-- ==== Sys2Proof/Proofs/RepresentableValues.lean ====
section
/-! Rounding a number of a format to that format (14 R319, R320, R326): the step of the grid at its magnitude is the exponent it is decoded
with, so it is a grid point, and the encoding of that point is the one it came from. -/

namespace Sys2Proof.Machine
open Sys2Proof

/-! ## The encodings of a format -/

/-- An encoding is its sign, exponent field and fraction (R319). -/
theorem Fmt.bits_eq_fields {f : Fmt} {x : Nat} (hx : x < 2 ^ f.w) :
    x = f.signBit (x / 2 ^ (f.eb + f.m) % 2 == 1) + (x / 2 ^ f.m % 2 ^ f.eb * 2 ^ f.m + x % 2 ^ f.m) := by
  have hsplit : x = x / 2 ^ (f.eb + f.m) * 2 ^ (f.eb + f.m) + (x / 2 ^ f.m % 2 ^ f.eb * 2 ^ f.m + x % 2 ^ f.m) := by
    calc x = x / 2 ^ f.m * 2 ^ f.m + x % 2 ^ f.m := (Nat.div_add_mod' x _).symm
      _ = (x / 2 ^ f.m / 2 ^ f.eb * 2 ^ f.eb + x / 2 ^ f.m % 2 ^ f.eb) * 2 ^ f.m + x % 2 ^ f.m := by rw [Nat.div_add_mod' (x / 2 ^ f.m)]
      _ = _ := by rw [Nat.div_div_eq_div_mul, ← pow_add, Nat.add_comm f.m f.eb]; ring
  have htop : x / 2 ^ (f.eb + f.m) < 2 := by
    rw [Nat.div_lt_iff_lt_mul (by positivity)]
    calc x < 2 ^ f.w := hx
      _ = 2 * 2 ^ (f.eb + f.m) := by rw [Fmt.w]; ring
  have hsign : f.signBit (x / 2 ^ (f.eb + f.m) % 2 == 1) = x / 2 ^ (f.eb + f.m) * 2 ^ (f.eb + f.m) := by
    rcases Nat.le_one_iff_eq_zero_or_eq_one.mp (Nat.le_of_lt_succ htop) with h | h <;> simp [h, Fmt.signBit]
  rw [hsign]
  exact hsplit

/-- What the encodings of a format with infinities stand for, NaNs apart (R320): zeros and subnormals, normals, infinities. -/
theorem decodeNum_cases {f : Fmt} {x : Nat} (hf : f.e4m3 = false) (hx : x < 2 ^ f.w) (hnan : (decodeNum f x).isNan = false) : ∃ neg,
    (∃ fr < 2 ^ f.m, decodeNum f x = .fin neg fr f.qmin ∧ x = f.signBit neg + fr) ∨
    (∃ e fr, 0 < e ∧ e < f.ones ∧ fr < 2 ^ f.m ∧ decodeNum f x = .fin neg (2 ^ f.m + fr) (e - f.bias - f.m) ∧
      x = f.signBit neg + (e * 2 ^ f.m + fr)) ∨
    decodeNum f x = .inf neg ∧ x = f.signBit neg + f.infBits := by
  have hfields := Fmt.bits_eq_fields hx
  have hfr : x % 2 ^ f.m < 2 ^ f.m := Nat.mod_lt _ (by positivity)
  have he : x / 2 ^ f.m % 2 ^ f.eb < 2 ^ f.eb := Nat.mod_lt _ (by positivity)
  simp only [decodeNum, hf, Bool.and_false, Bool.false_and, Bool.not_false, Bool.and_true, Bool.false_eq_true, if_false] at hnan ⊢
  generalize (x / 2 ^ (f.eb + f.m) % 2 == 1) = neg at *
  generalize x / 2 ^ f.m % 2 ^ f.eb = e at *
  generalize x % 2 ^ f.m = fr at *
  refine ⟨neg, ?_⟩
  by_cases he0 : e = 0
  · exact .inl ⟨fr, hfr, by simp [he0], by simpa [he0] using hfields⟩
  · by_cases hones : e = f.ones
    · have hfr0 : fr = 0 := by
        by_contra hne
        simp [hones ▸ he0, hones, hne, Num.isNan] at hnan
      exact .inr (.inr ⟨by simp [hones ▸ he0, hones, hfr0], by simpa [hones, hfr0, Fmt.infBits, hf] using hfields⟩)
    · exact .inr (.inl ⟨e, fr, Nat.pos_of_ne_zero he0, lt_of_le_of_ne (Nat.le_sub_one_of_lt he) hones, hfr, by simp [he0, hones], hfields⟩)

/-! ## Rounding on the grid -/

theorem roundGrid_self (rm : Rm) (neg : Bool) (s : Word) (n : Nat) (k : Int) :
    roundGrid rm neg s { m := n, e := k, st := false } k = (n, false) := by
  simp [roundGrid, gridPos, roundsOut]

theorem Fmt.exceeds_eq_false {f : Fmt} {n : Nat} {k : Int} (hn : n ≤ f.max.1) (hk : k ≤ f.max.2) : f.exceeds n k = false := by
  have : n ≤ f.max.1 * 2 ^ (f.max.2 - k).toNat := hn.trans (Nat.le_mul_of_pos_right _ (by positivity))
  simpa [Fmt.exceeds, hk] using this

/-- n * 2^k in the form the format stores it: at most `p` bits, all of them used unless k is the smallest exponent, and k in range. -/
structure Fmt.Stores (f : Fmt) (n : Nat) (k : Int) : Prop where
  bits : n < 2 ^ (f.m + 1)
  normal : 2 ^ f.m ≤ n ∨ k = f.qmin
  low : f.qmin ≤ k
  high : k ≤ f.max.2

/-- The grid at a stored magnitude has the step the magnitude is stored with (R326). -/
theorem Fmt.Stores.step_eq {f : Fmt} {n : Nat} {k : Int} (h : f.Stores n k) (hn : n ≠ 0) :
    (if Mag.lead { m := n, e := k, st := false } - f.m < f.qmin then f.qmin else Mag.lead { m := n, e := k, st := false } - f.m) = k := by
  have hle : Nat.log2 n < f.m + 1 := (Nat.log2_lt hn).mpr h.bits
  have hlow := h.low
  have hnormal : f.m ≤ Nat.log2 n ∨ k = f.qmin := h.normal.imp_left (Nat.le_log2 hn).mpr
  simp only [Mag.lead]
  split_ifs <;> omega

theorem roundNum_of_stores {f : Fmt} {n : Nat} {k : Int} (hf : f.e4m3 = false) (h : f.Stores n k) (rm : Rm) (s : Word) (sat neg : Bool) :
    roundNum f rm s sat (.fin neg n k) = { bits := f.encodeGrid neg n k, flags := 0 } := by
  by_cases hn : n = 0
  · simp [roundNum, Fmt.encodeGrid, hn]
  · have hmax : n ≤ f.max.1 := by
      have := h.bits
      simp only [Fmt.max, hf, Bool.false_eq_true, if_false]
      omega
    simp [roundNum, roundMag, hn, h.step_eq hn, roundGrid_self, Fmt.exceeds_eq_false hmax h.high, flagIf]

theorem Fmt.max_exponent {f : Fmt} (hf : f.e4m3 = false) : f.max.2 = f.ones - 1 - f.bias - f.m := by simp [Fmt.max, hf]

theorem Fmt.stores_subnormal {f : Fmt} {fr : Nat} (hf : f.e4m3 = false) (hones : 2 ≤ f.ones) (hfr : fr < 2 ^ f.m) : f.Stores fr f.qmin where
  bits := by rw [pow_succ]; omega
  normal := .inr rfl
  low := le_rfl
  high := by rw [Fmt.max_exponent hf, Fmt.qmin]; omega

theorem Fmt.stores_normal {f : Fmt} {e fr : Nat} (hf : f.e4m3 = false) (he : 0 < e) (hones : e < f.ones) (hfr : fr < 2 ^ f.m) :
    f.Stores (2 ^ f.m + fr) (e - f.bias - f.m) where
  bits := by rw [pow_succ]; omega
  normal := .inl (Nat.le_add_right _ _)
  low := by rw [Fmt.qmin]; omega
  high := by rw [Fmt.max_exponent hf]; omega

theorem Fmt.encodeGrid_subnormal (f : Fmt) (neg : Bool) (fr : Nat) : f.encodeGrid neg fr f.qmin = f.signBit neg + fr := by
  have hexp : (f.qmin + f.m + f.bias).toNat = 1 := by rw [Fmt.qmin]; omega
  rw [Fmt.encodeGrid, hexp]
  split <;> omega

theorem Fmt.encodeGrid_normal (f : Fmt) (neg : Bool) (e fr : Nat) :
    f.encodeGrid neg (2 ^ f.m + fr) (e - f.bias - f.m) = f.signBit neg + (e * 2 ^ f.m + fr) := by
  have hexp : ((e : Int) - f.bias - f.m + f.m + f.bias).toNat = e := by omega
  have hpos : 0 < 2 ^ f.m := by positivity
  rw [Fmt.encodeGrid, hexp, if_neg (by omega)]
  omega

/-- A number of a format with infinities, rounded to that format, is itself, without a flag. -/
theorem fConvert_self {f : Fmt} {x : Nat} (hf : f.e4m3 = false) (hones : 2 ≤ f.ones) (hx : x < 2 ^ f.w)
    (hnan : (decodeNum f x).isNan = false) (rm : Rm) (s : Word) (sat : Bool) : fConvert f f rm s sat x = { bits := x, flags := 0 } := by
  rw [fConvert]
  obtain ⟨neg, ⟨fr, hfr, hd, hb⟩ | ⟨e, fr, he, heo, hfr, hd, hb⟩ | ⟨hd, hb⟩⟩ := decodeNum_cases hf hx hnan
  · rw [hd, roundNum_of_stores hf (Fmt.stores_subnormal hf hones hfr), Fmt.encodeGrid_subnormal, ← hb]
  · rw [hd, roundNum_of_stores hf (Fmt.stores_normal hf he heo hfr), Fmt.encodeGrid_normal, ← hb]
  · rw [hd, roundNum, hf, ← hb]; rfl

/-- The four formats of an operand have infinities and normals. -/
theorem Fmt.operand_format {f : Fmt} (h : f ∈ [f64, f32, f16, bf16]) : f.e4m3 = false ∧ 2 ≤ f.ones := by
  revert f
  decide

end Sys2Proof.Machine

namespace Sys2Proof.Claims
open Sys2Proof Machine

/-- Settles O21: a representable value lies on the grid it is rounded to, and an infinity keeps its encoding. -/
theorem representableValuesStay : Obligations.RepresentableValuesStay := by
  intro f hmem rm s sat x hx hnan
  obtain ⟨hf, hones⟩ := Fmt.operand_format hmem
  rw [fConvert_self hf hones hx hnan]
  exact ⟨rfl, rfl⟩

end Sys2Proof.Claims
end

**TRY IT:**
Transcribe the lines above between the line holding "have hexp : ((e" and the line holding "and normals. -/", inclusive, exactly as they stand and with nothing added.

**ANSWER SPACE:**
  have hexp : ((e : Int) - f.bias - f.m + f.m + f.bias).toNat = e := by omega
  have hpos : 0 < 2 ^ f.m := by positivity
  rw [Fmt.encodeGrid, hexp, if_neg (by omega)]
  omega

/-- A number of a format with infinities, rounded to that format, is itself, without a flag. -/
theorem fConvert_self {f : Fmt} {x : Nat} (hf : f.e4m3 = false) (hones : 2 ≤ f.ones) (hx : x < 2 ^ f.w)
    (hnan : (decodeNum f x).isNan = false) (rm : Rm) (s : Word) (sat : Bool) : fConvert f f rm s sat x = { bits := x, flags := 0 } := by
  rw [fConvert]
  obtain ⟨neg, ⟨fr, hfr, hd, hb⟩ | ⟨e, fr, he, heo, hfr, hd, hb⟩ | ⟨hd, hb⟩⟩ := decodeNum_cases hf hx hnan
  · rw [hd, roundNum_of_stores hf (Fmt.stores_subnormal hf hones hfr), Fmt.encodeGrid_subnormal, ← hb]
  · rw [hd, roundNum_of_stores hf (Fmt.stores_normal hf he heo hfr), Fmt.encodeGrid_normal, ← hb]
  · rw [hd, roundNum, hf, ← hb]; rfl

/-- The four formats of an operand have infinities and normals. -/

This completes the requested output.